• [What the exercise asks]:
Which lines below include "extTry"? Copy them all.

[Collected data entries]
*-*-*

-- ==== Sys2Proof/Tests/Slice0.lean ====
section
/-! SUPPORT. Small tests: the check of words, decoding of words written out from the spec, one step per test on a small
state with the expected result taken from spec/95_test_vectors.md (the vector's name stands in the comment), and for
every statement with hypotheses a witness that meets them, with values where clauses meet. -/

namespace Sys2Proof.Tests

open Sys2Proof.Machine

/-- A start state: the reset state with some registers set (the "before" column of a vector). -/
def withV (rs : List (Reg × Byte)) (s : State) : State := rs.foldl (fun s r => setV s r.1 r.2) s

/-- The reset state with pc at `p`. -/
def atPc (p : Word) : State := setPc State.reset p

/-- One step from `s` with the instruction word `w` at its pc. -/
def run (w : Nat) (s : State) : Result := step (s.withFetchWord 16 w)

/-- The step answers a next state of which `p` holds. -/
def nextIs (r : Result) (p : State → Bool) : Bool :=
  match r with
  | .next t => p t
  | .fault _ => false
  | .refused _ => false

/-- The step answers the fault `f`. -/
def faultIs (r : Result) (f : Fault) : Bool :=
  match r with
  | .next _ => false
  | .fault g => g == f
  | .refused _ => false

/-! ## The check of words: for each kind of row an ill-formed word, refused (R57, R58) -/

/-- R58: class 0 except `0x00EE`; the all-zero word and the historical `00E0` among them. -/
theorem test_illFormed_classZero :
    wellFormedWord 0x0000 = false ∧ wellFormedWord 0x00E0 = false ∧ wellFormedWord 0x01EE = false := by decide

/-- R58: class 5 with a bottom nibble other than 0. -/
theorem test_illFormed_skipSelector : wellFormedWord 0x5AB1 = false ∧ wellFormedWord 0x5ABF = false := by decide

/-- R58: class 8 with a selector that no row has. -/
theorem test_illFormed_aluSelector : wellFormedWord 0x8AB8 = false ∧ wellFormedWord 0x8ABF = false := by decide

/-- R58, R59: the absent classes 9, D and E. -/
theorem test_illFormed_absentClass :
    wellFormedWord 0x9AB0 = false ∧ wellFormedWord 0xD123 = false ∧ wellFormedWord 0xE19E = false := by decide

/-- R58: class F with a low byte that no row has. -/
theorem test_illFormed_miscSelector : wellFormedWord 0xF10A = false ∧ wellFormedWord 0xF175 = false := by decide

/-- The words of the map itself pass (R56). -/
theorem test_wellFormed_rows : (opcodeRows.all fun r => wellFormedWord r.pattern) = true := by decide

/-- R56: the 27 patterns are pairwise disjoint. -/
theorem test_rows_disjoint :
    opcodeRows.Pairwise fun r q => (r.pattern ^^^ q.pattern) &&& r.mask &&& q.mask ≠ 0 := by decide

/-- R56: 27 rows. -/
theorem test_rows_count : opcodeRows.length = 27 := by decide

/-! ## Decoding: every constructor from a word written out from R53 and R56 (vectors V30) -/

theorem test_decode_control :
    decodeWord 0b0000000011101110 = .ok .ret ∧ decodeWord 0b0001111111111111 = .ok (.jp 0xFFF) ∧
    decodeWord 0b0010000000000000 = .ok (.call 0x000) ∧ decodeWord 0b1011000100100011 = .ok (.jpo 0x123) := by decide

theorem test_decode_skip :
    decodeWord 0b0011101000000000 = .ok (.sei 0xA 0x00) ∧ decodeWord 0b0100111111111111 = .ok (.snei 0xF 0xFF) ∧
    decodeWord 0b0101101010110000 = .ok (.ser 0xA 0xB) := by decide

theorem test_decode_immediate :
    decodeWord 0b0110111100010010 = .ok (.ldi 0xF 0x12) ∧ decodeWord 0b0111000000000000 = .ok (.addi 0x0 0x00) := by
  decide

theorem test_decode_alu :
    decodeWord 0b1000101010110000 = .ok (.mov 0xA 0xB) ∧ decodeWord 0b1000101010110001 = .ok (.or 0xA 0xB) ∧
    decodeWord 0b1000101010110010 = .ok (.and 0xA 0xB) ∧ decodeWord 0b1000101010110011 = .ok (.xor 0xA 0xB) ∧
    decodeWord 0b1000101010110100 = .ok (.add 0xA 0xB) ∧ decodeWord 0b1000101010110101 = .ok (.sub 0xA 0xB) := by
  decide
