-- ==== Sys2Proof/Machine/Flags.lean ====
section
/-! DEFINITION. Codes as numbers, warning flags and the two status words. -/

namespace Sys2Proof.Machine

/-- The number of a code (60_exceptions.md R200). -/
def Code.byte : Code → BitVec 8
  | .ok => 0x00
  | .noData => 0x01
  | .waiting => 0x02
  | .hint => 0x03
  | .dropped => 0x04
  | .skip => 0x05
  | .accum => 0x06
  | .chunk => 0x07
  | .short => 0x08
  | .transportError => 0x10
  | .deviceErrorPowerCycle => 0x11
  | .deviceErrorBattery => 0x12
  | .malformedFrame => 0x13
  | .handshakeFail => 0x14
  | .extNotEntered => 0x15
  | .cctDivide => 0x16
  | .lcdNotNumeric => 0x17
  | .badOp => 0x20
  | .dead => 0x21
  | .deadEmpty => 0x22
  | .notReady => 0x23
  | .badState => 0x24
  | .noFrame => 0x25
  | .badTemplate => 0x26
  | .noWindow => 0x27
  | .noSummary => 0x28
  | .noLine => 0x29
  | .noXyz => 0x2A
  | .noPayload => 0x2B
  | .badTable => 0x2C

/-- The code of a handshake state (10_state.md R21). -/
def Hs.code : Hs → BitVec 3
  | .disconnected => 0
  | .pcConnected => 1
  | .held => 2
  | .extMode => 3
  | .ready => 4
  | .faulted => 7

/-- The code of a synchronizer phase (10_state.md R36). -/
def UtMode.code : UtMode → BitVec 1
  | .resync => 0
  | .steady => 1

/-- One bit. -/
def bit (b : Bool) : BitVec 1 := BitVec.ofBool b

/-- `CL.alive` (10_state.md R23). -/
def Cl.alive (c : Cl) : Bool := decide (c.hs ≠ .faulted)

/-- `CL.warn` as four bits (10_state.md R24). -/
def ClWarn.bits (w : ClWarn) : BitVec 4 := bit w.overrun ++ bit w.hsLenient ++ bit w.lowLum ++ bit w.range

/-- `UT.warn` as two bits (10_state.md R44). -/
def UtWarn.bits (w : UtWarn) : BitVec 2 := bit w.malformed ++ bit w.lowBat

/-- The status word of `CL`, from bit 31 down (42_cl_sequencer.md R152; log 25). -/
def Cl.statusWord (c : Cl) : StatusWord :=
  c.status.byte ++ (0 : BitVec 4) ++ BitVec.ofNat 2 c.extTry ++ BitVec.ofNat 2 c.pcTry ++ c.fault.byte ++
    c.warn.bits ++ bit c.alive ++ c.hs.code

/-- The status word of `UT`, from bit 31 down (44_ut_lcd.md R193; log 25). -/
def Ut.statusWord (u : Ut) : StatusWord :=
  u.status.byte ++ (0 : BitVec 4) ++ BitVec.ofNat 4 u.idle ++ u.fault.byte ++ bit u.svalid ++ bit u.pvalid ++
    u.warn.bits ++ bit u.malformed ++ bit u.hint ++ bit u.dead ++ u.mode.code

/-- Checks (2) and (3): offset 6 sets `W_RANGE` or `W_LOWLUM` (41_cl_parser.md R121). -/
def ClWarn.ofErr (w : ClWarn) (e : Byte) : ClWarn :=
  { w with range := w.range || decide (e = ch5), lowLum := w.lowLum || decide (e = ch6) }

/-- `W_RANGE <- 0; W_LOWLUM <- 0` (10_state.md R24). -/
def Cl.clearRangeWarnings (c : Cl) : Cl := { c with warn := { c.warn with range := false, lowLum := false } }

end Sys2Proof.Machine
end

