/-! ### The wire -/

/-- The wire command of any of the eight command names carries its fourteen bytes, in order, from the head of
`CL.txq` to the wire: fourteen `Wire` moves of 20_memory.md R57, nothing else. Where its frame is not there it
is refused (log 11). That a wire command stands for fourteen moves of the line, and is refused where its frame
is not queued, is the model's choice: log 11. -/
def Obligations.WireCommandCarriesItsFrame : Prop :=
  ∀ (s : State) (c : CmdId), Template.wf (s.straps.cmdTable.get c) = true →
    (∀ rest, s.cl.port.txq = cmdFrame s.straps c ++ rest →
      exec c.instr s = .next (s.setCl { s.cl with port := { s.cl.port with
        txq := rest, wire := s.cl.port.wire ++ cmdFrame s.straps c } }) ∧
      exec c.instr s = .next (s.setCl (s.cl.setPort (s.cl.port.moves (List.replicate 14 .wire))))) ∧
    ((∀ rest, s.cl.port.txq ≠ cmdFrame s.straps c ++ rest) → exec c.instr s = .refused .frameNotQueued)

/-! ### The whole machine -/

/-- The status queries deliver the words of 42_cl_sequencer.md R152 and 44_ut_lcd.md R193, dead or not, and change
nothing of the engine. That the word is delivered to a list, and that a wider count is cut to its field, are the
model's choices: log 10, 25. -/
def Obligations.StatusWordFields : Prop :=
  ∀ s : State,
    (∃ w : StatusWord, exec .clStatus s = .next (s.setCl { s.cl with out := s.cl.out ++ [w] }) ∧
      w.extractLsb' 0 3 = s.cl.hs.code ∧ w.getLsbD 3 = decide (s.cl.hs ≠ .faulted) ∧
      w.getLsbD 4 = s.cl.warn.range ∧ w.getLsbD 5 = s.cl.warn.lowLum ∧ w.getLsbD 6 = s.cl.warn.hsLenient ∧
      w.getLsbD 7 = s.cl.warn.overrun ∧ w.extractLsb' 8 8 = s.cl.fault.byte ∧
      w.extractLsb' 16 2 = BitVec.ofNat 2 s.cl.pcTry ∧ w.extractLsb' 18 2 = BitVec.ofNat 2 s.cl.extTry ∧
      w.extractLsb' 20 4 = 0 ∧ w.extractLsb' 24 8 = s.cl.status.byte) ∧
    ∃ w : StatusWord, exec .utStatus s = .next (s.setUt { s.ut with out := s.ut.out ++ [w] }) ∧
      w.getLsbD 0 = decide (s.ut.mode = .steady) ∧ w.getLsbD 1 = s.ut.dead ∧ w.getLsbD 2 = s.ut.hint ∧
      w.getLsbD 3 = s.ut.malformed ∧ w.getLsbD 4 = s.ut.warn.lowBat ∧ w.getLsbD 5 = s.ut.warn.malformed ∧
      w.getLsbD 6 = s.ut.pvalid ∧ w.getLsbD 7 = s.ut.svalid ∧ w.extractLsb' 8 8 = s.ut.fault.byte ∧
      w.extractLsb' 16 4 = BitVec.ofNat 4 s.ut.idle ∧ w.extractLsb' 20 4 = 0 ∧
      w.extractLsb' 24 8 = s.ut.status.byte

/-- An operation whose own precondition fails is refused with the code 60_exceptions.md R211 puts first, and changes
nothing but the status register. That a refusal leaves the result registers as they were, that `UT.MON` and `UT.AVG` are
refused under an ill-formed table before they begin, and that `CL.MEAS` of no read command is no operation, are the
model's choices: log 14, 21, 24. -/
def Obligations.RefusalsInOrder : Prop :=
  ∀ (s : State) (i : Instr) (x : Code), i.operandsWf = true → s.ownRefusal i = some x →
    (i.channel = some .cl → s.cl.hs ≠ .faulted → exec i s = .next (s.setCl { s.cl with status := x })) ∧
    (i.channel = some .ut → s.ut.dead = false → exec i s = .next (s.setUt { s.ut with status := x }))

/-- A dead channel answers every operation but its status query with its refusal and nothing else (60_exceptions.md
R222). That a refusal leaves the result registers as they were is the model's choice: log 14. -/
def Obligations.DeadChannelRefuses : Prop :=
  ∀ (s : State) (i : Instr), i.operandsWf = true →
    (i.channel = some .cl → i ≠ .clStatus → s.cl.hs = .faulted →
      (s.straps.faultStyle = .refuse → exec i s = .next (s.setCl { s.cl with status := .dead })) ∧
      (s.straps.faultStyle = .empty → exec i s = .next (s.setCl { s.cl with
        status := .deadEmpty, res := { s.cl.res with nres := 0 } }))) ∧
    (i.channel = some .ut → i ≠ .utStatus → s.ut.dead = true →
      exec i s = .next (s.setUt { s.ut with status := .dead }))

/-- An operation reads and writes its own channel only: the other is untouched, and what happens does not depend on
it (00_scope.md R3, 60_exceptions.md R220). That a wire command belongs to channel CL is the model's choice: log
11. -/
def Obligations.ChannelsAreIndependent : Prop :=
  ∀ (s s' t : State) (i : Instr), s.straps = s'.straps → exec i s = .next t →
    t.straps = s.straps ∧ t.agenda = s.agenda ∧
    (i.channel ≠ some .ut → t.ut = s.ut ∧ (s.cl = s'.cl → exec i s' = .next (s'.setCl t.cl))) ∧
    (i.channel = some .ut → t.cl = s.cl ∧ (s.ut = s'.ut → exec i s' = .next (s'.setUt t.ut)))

*-*-*

• [Solution to the exercise]:
  c.status.byte ++ (0 : BitVec 4) ++ BitVec.ofNat 2 c.extTry ++ BitVec.ofNat 2 c.pcTry ++ c.fault.byte ++
      w.extractLsb' 16 2 = BitVec.ofNat 2 s.cl.pcTry ∧ w.extractLsb' 18 2 = BitVec.ofNat 2 s.cl.extTry ∧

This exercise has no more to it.